Category: Nock multiple requests

Nock multiple requests

Mocking HTTP requests is a vital part of any testing regiment. The ability to test a wide range of possible situations, realities and use cases is extremely important, and it presents a great opportunity to really future proof your API. What tool you use to implement this does matter — your tool should be able to mock common API interactions and HTTP request flows, and most importantly, it should be appropriate to your given code base and situation. These tools each offer something a little different from the others and present a variety of interesting build options and implementations.

Functionally, Nock does this by overriding both the http. ClientRequest functions, intercepting requests and responding with a specific mocked response through the use of Interceptors. Interceptors are addressed in the order they appear on a list, meaning that you can create multiple interceptors that result in different responses to two or more calls. It should also be noted that request paths can be a string, a filter function, or a RegExp.
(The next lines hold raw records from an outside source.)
-- ==== Sys2Proof/Laws/State.lean ====
section
/-! SUPPORT. Reading a state after an update: what each update of the state leaves in each field, each by rfl; reading a table, a die, a core or a
ring that has been written. -/

namespace Sys2Proof.Laws

open Sys2Proof.Machine

/-! Tables -/

theorem tfind_tset {α : Type} (t : Tbl α) (i j : Nat) (v : α) : tfind (tset t i v) j = if j = i then some v else tfind t j := by
  induction t with
  | nil => simp only [tset, tfind, eq_comm]
  | cons p t ih =>
    obtain ⟨k, w⟩ := p
    simp only [tset]
    split
    · simp only [tfind]; grind
    · split
      · simp only [tfind]; grind
      · simp only [tfind, ih]; grind

theorem tget_tset {α : Type} (t : Tbl α) (i j : Nat) (v d : α) : tget (tset t i v) j d = if j = i then v else tget t j d := by
  simp only [tget, tfind_tset]; split <;> rfl

@[simp] theorem tget_tset_same {α : Type} (t : Tbl α) (i : Nat) (v d : α) : tget (tset t i v) i d = v := by
  rw [tget_tset, if_pos rfl]

/-- An entry that is listed is an entry of the table. -/
theorem tfind_mem {α : Type} {t : Tbl α} {i : Nat} {v : α} (h : tfind t i = some v) : (i, v) ∈ t := by
  induction t with
  | nil => cases h
  | cons p t ih =>
    obtain ⟨k, w⟩ := p
    simp only [tfind] at h
    split at h
    · cases h; subst_vars; exact List.mem_cons_self
    · exact List.mem_cons_of_mem _ (ih h)

/-! Dies, cores, rings -/

theorem getDie_setDie (s : State) (d e : Nat) (x : Die) : getDie (setDie s d x) e = if e = d then x else getDie s e :=
  tget_tset s.dies d e x _

@[simp] theorem getDie_setDie_same (s : State) (d : Nat) (x : Die) : getDie (setDie s d x) d = x := by
  rw [getDie_setDie, if_pos rfl]

theorem getDie_updDie (s : State) (d e : Nat) (f : Die → Die) :
    getDie (updDie s d f) e = if e = d then f (getDie s d) else getDie s e := getDie_setDie s d e _

@[simp] theorem getDie_updDie_same (s : State) (d : Nat) (f : Die → Die) : getDie (updDie s d f) d = f (getDie s d) := by
  rw [getDie_updDie, if_pos rfl]

theorem getDie_setCore (s : State) (d c e : Nat) (k : Core) :
    getDie (setCore s d c k) e = if e = d then { getDie s d with cores := tset (getDie s d).cores c k } else getDie s e :=
  getDie_updDie s d e _

theorem getCore_setCore (s : State) (d c e b : Nat) (k : Core) :
    getCore (setCore s d c k) e b = if e = d ∧ b = c then k else getCore s e b := by
  simp only [getCore, coreOf, getDie_setCore]
  by_cases h : e = d
  · subst h; simp only [if_true, tget_tset, true_and]
  · simp only [h, if_false, false_and]

@[simp] theorem getCore_setCore_same (s : State) (d c : Nat) (k : Core) : getCore (setCore s d c k) d c = k := by
  rw [getCore_setCore, if_pos ⟨rfl, rfl⟩]

theorem getSq_setSq (s : State) (q p : Nat) (r : SubRing) : getSq (setSq s q r) p = if p = q then r else getSq s p :=
  tget_tset s.sqs q p r _

@[simp] theorem getSq_setSq_same (s : State) (q : Nat) (r : SubRing) : getSq (setSq s q r) q = r := by rw [getSq_setSq, if_pos rfl]

theorem getCq_setCq (s : State) (q p : Nat) (r : ComRing) : getCq (setCq s q r) p = if p = q then r else getCq s p :=
  tget_tset s.cqs q p r _

@[simp] theorem getCq_setCq_same (s : State) (q : Nat) (r : ComRing) : getCq (setCq s q r) q = r := by rw [getCq_setCq, if_pos rfl]

/-! Registers of a core (R96) -/

theorem greg_setReg (k : Core) (i j : Nat) (v : Word64) : greg (setReg k i v) j = if j = i ∧ i ≠ 0 then v else greg k j := by
  simp only [greg, setReg]
  by_cases hi : i = 0
  · simp only [hi, if_true, ne_eq, not_true_eq_false, and_false, if_false]
  · by_cases hj : j = 0
    · simp only [hj, if_true]; grind
    · simp only [hi, hj, if_false, tget_tset]; grind

@[simp] theorem greg_zero (k : Core) : greg k 0 = 0 := rfl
This means you can use any HTTP verb to mimic a request across a multiplicity of different request paths depending upon your testing case with high complexity and variability. MockServer and its counterpart service MockServer Proxy is a multifaceted tool that comes in a variety of builds. For this reason, MockServer is both well-defined and configurable, making it a great option for most use cases. Beeceptor is a great tool largely because it requires absolutely no code in order to utilize it.

You can customize your responses to simulate pretty much any response or failure situation. Beeceptor also offers some great functionality to simulate latency on downstream APIs — you can both simulate transmit latency and timeouts, which is a great use case for many APIs and often missed during testing. This is another use case that is often missed by other mocking options, or if it is supported, it requires redeployment or ad hoc testing configurations.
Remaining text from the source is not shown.